The technique used to heat and serve sake, kan or okan suru, seems equal parts ceremony and utility. You can use almost any heat source — fireplaces, cans with self-contained heating systems and even body heat — but it’s the act of heating, the altruism of it, that stands out here. A host skilled at kan has reached a milestone in home entertainment, one that exemplifies hospitality’s golden rule: The guest always comes first.
A practiced heating method transitions seamlessly, almost organically, to the act of serving the sake, which is almost an art unto itself. Heating methods differ, but they largely fall into three categories: water-immersion (yusen), steaming (mushikan) and microwaving (denshi renji kan). All three get the job done, but steaming and water-immersion are the only ones you need to concern yourself with; microwaves don’t quite lend the specialness you associate with serving sake.
You can heat any variety of sake; just like when served chilled, high-quality sake tastes better than low-quality sake. That said, everybody has different tastes, and if you prefer to heat high-quality or expensive sake, go ahead and heat it. The aversion to using high-quality sake is based on newer science, not bad taste. Technology has enabled distillers to design flavor profiles, which heat can alter, but it doesn’t transform them into bad flavor profiles; they’re just different from those the distiller intended.

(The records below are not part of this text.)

/-! ### One step of the block -/

/-- A step takes the next turn and executes the instruction found there: the one the engine's state register names while
the engine runs, the one the bytes of a wire unit decode to, the request that is presented or held. An engine that does
not run takes no step, a request that is not held, or whose engine is running, is not taken, bytes that are no unit are
refused, and with no turn left nothing moves. The turns without an instruction are the environment's and the host's: bytes arrive, the peer takes bytes
(20_memory R71), a result is collected (43_orchestrator R269, 10_state R21 to R23). Turns, held requests, the refusal and
the way a result is collected are the model's form (log 1, 14, 19, 26). A word of the opcode table placed by
`withFetchWord` is the instruction the very next step executes, in the context that `placeCode` supplies (log 1, 5). -/
def Obligations.StepRunsTheDecodedInstruction : Prop :=
  (∀ s : State, s.turns = [] → step s = .next s) ∧
  (∀ (s : State) (rest : List Turn), s.turns = .engine .send :: rest →
    step s = if s.sRun = true then exec (sendInstr s.sState) { s with turns := rest }
      else .next { s with turns := rest }) ∧
  (∀ (s : State) (rest : List Turn), s.turns = .engine .recv :: rest →
    step s = if s.rRun = true then exec (recvInstr s.rState) { s with turns := rest }
      else .next { s with turns := rest }) ∧
  (∀ (s : State) (ctx : WireContext) (bytes : Bytes) (i : Instr) (rest : List Turn),
    s.turns = .unit ctx bytes :: rest → decode (.wire ctx bytes) = .ok i →
    step s = exec i { s with turns := rest }) ∧
  (∀ (s : State) (ctx : WireContext) (bytes : Bytes) (e : DecodeError) (rest : List Turn),
    s.turns = .unit ctx bytes :: rest → decode (.wire ctx bytes) = .error e →
    step s = .refused (.undecodable e)) ∧
  (∀ (s : State) (r : HostRequest) (rest : List Turn), s.turns = .host r :: rest →
    step s = exec (hostInstr r) { s with turns := rest }) ∧
  (∀ (s : State) (r : CodecRequest) (rest : List Turn), s.turns = .codec r :: rest →
    step s = exec (codecInstr r) { s with turns := rest }) ∧
  (∀ (s : State) (k : Nat) (p : Bytes) (rest : List Turn), s.turns = .heldSend k :: rest →
    s.sRun = false → s.heldSends[k]? = some p →
    step s = exec (.send p) { s with turns := rest, heldSends := s.heldSends.eraseIdx k }) ∧
  (∀ (s : State) (k : Nat) (rest : List Turn), s.turns = .heldSend k :: rest →
    s.sRun = true ∨ s.heldSends[k]? = none →
    step s = .next { s with turns := rest }) ∧
  (∀ (s : State) (n : Nat) (rest : List Turn), s.turns = .heldReceive :: rest →
    s.rRun = false → s.heldReceives = n + 1 →
    step s = exec .receive { s with turns := rest, heldReceives := n }) ∧
  (∀ (s : State) (rest : List Turn), s.turns = .heldReceive :: rest →
    s.rRun = true ∨ s.heldReceives = 0 →
    step s = .next { s with turns := rest }) ∧
  (∀ (s : State) (bytes : Bytes) (rest : List Turn), s.turns = .arrive bytes :: rest →
    step s = .next { s with turns := rest, devIn := s.devIn ++ bytes }) ∧
  (∀ (s : State) (n : Nat) (rest : List Turn), s.turns = .deliver n :: rest →
    step s = .next { s with turns := rest, devOut := s.devOut.drop n }) ∧
  (∀ (s : State) (k : Nat) (r : HostResponse) (rest : List Turn), s.turns = .collect k :: rest →
    s.returns[k]? = some r →
    step s = .next { s with turns := rest, returns := s.returns.eraseIdx k, hostOut := s.hostOut ++ [r] }) ∧
  (∀ (s : State) (k : Nat) (rest : List Turn), s.turns = .collect k :: rest → s.returns[k]? = none →
    step s = .next { s with turns := rest }) ∧
  (∀ (s : State) (nbits w : Nat) (i : Instr), decodeTableWord nbits w = some i →
    step (s.withFetchWord nbits w) = exec i { placeCode (tableCode nbits w) s with turns := s.turns })

/-- An engine whose device call has not answered, or that waits for the lock, keeps its state, and with it the state of
the whole block; so does `construct` while the open has not answered. A call has not answered while no answer has come, and
a timed read also when the answer that came is a success that neither the stream nor, with the device closed, the answer
itself can serve yet (60_exceptions R317, 43_orchestrator R269). That a turn spent waiting is a step that changes nothing is
the model's form of it (log 2, 3, 29). -/
def Obligations.WaitingEngineChangesNothing : Prop :=
  (∀ s : State, s.lockOwner = some .recv → exec .sEnquiry s = .next s) ∧
  (∀ s : State, s.lockOwner = some .send → s.rPhase = .lock → exec .rPoll s = .next s) ∧
  (∀ s : State, s.answers = [] →
    exec .sReenquiry s = .next s ∧ exec .sAck s = .next s ∧ exec .sAck2 s = .next s ∧ exec .sNak s = .next s ∧
    exec .rEnquiry s = .next s ∧ exec .rAck s = .next s ∧ exec .rAck2 s = .next s ∧ exec .rNak s = .next s ∧
    (s.txCursor.toNat < s.txf.length → exec .sFrame s = .next s) ∧
    (s.sPhase = .reopen → exec .sRetry s = .next s) ∧
    (s.rPhase ≠ .lock → exec .rPoll s = .next s) ∧
    (s.sRun = false → s.rRun = false → exec .construct s = .next s)) ∧
  (∀ s : State, s.answers = [] → s.rxf ≠ [] →
    exec .rStx s = .next s ∧ exec .rLen s = .next s ∧ exec .rDatacmd s = .next s ∧ exec .rEtx s = .next s ∧
    exec .rCs s = .next s ∧ (s.rxShape ≠ .regular → exec .rDataextlen s = .next s) ∧
    (s.rxShape = .divided → exec .rDataframenumber s = .next s) ∧
    (∀ n : Nat, 0 < n →
      (s.rxShape = .regular ∨ s.rxShape = .extended) ∧ s.rxLen.toNat = n + 5 ∨
        s.rxShape = .divided ∧ s.rxLen.toNat = n + 12 →
      exec .rData s = .next s)) ∧
  (∀ (s : State) (a : DevAnswer) (rest : List DevAnswer), s.answers = a :: rest → a.status = .success →
    s.deviceOpen = true ∨ a.stream = [] →
    (s.devIn = [] → exec .sAck s = .next s ∧ exec .sAck2 s = .next s) ∧
    (s.rxf ≠ [] →
      (s.devIn = [] →
        exec .rStx s = .next s ∧ exec .rLen s = .next s ∧ exec .rEtx s = .next s ∧ exec .rCs s = .next s) ∧
      (s.devIn.length < 3 →
        exec .rDatacmd s = .next s ∧ (s.rxShape ≠ .regular → exec .rDataextlen s = .next s)) ∧
      (s.devIn.length < 4 → s.rxShape = .divided → exec .rDataframenumber s = .next s) ∧
      (∀ n : Nat, s.devIn.length < n →
        (s.rxShape = .regular ∨ s.rxShape = .extended) ∧ s.rxLen.toNat = n + 5 ∨
          s.rxShape = .divided ∧ s.rxLen.toNat = n + 12 →
        exec .rData s = .next s)))

/-! ### Reset -/

/-- What construction leaves in the registers the spec gives a value for (10_state R47, 70_reset_and_hazards R351; the
values are the spec's own decision D25). -/
def Obligations.ConstructionValues : Prop :=
  State.reset.lockOwner = none ∧ State.reset.r1 = 0 ∧ State.reset.r2 = 0 ∧ State.reset.sRun = false ∧
  State.reset.rRun = false ∧ State.reset.txf = [] ∧ State.reset.rxf = [] ∧ State.reset.rxPayload = none

/-- The state after construction is safe: it meets the four invariants. That the lock is free, the counters are 0 and both
engines are stopped is the spec's own decision D25 (10_state R47, 70_reset_and_hazards R351); the values of log 11 play no
part in it. -/
def Obligations.ResetIsSafe : Prop := Safe State.reset

/-! ### Wire units -/

/-- Each wire unit, when the peer sends it, joins the input stream with exactly the bytes of its encoding and changes
nothing else (30_encoding R91 to R102 for the bytes; the arrival is the model's reading of 43_orchestrator R269 and
20_memory R75, log 4). -/
def Obligations.WireUnitJoinsTheInputStream : Prop :=
  (∀ s : State, exec .enq s = .next { s with devIn := s.devIn ++ [0x05] }) ∧
  (∀ s : State, exec .ack s = .next { s with devIn := s.devIn ++ [0x06] }) ∧
  (∀ s : State, exec .nak s = .next { s with devIn := s.devIn ++ [0x15] }) ∧
  (∀ s : State, exec .stx s = .next { s with devIn := s.devIn ++ [0x02] }) ∧
  (∀ s : State, exec .etx s = .next { s with devIn := s.devIn ++ [0x03] }) ∧
  (∀ s : State, exec .extLen s = .next { s with devIn := s.devIn ++ [0xFE] }) ∧
  (∀ (s : State) (cmd sub cb : Byte) (data : Bytes) (cs : Byte),
    exec (.frameReg cmd sub cb data cs) s = .next { s with
      devIn := s.devIn ++ ([0x02, BitVec.ofNat 8 (data.length + 5), cmd, sub, cb] ++ data ++ [0x03, cs]) }) ∧
  (∀ (s : State) (cmd sub cb : Byte) (data : Bytes) (cs : Byte),
    exec (.frameExt cmd sub cb data cs) s = .next { s with
      devIn := s.devIn ++ ([0x02, 0xFE, cmd, sub, cb] ++ be24 (data.length + 5) ++ data ++ [0x03, cs]) }) ∧
  (∀ (s : State) (cmd sub cb : Byte) (no cnt : BitVec 16) (chunk : Bytes) (cs : Byte),
    exec (.frameDivMore cmd sub cb no cnt chunk cs) s = .next { s with
      devIn := s.devIn ++ ([0x02, 0xFE, cmd, sub, cb] ++ be24 (chunk.length + 12) ++ be16 no.toNat ++
        be16 cnt.toNat ++ chunk ++ [0x03, cs]) }) ∧
  (∀ (s : State) (cmd sub cb : Byte) (no cnt : BitVec 16) (chunk : Bytes) (cs : Byte),
    exec (.frameDivLast cmd sub cb no cnt chunk cs) s = .next { s with
      devIn := s.devIn ++ ([0x02, 0xFE, cmd, sub, cb] ++ be24 (chunk.length + 12) ++ be16 no.toNat ++
        be16 cnt.toNat ++ chunk ++ [0x03, cs]) })

/-! ### The send engine -/

/-- Send `idle` resets `r2`, send `wait` releases the lock and then sleeps, send `error` marks failure; each ends with
`Pass` and changes nothing else (41_send_fsm R164, R172, R174; the sleep without effect is decision D2). That the two
primitives of `wait` are two turns, told apart by `sPhase`, is the model's form of 43_orchestrator R269 (log 13). -/
def Obligations.SendIdleWaitError : Prop :=
  (∀ s : State, exec .sIdle s = .next { s with r2 := 0, sEvent := .pass, sState := .enquiry, sPhase := .start }) ∧
  (∀ s : State, s.sPhase ≠ .sleep → exec .sWait s = .next { s with
    lockOwner := if s.lockOwner = some .send then none else s.lockOwner, sPhase := .sleep }) ∧
  (∀ s : State, s.sPhase = .sleep →
    exec .sWait s = .next { s with sEvent := .pass, sState := .enquiry, sPhase := .start }) ∧
  (∀ s : State, exec .sError s = .next { s with
    txOk := false, sEvent := .pass, sState := .end_, sPhase := .start })

/-- The contract of the lock. Send `enquiry` takes it when the receive engine does not own it and emits `Pass`; nothing else
changes. In an endless run whose schedule gives every engine a turn when the lock is free, if it is free again and again,
no waiter is passed over for ever (41_send_fsm R165, 10_state R40, 20_memory R77, 60_exceptions R338; the contract is the
spec's decision D14). Turns and their schedule are the model's form of the arbiter (log 1, 24). -/
def Obligations.LockIsTakenAndGranted : Prop :=
  (∀ s : State, s.lockOwner ≠ some .recv →
    exec .sEnquiry s = .next { s with
      lockOwner := some .send, sEvent := .pass, sState := .reenquiry, sPhase := .start }) ∧
  (∀ (sched : Nat → Turn) (env : Nat → List DevAnswer) (run : Nat → State),
    RunsAs sched env run → ScheduleFair sched run → ArbiterFair run)

/-- Send `reenquiry` reads the input stream a byte at a time until a read finds none, discards what it reads and then
writes ENQ: every byte that reached the stream of an open device before the drain ended is gone. A closed device may end the
drain as it likes, and hand out a byte its stream does not hold (60_exceptions R332, log 29). The event is `Pass` when the byte was
written, `Deny` when the write timed out and `Fail` otherwise; an error while draining is `Fail` and nothing is written
(41_send_fsm R166, 20_memory R67, R72, R76; decisions D11, D12, D13). The first clauses say each primitive, the last one
the whole action: `oks` are the answers to the reads that gave a byte, `a` the answer that ended the drain, `w` the answer
to the write. The phases and turns are the model's form (log 1, 13); that with deadline zero the stream and not the answer
decides between a byte and a timeout, and the stream after an error, are log 3. -/
def Obligations.SendReenquiryDrainsThenWritesEnq : Prop :=
  (∀ (s : State) (a : DevAnswer) (rest : List DevAnswer), s.sPhase ≠ .write → s.answers = a :: rest →
    (∀ (b : Byte) (bs : Bytes), a.status = .success ∨ s.deviceOpen = true ∧ a.status ≠ .error → s.devIn = b :: bs →
      exec .sReenquiry s = .next { s with answers := rest, devIn := bs }) ∧
    (a.status = .timeout ∨ s.deviceOpen = true ∧ a.status ≠ .error → s.devIn = [] →
      exec .sReenquiry s = .next { s with answers := rest, sPhase := .write }) ∧
    (s.deviceOpen = false → a.status = .timeout →
      exec .sReenquiry s = .next { s with answers := rest, sPhase := .write }) ∧
    (s.deviceOpen = false → a.status = .success → s.devIn = [] →
      exec .sReenquiry s = .next { s with answers := rest, sPhase := if a.stream = [] then .write else s.sPhase }) ∧
    (a.status = .error →
      exec .sReenquiry s = .next { s with
        answers := rest, devIn := a.stream, sEvent := .fail, sState := .retry, sPhase := .start })) ∧
  (∀ (s : State) (w : DevAnswer) (rest : List DevAnswer), s.sPhase = .write → s.answers = w :: rest →
    exec .sReenquiry s = .next { s with
      answers := rest, devOut := if w.count = 0 then s.devOut else s.devOut ++ [0x05],
      sEvent := (match w.status with
        | .success => if w.count = 0 then .fail else .pass
        | .timeout => .deny
        | .error => .fail),
      sState := if w.status = .success ∧ w.count ≠ 0 then .ack else .retry, sPhase := .start }) ∧
  (∀ (s : State) (oks : List DevAnswer) (a w : DevAnswer) (rest : List DevAnswer) (turns : List Turn),
    s.sRun = true → s.sState = .reenquiry → s.sPhase = .start →
    (∀ x ∈ oks, x.status = .success ∨ s.deviceOpen = true ∧ x.status ≠ .error) → oks.length = s.devIn.length →
    a.status = .timeout ∨ s.deviceOpen = true ∧ a.status ≠ .error →
    s.answers = oks ++ a :: w :: rest →
    s.turns = List.replicate (oks.length + 2) (.engine .send) ++ turns →
    runFor (oks.length + 2) s = some { s with
      turns := turns, answers := rest, devIn := [],
      devOut := if w.count = 0 then s.devOut else s.devOut ++ [0x05],
      sEvent := (match w.status with
        | .success => if w.count = 0 then .fail else .pass
        | .timeout => .deny
        | .error => .fail),
      sState := if w.status = .success ∧ w.count ≠ 0 then .ack else .retry })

Determine the temperature of the sake by feel — literally. A depression in the bottom of tokkuri, or sake decanter, forms a seal when submerged that keeps the area inside the depression dry; the temperature of the depression reflects the temperature of the sake. Sake serving temperatures vary by variety and style, but they have their own nomenclature:
- Hana-hie — Chilled (41-50F)
- Suzu-hie — Cool (50-59F)
- Hinata-kan — Sunlight warm (86-95F)
- Hitohada-kan — Body temperature (95-104F)
- Nuru-kan — Lukewarm (104-113)
- Jyoh-kan — Warm (113-122F)
- Atsu-kan — Hot (122-131F)
- Tobikiri-kan — Very hot (131F and over)
Only heat enough sake to drink at once and serve it immediately. Until you get the hang of it, you can roughly estimate the temperature of sake by measuring the temperature of the water used to heat the tokkuri.
- Add the sake to tokkuri (sake decanter) and set the tokkuri inside a pot.
- Add enough cold water to the pot to reach about halfway up level of the sake in the tokkuri.
- Let the sake heat, starting with the low setting on the stove and moving gradually to medium.
To use a steamer to heat sake, first fill it with enough water to reach just below the steaming basket. Add the tokkuri to the steamer and cover. Bring the water to a boil and serve.
A night of nabemono and warm sake is the order for a winter of good health and cheer. Most importantly, relax and have fun. Sake service shouldn’t feel pretentious or pressured, just naturally special.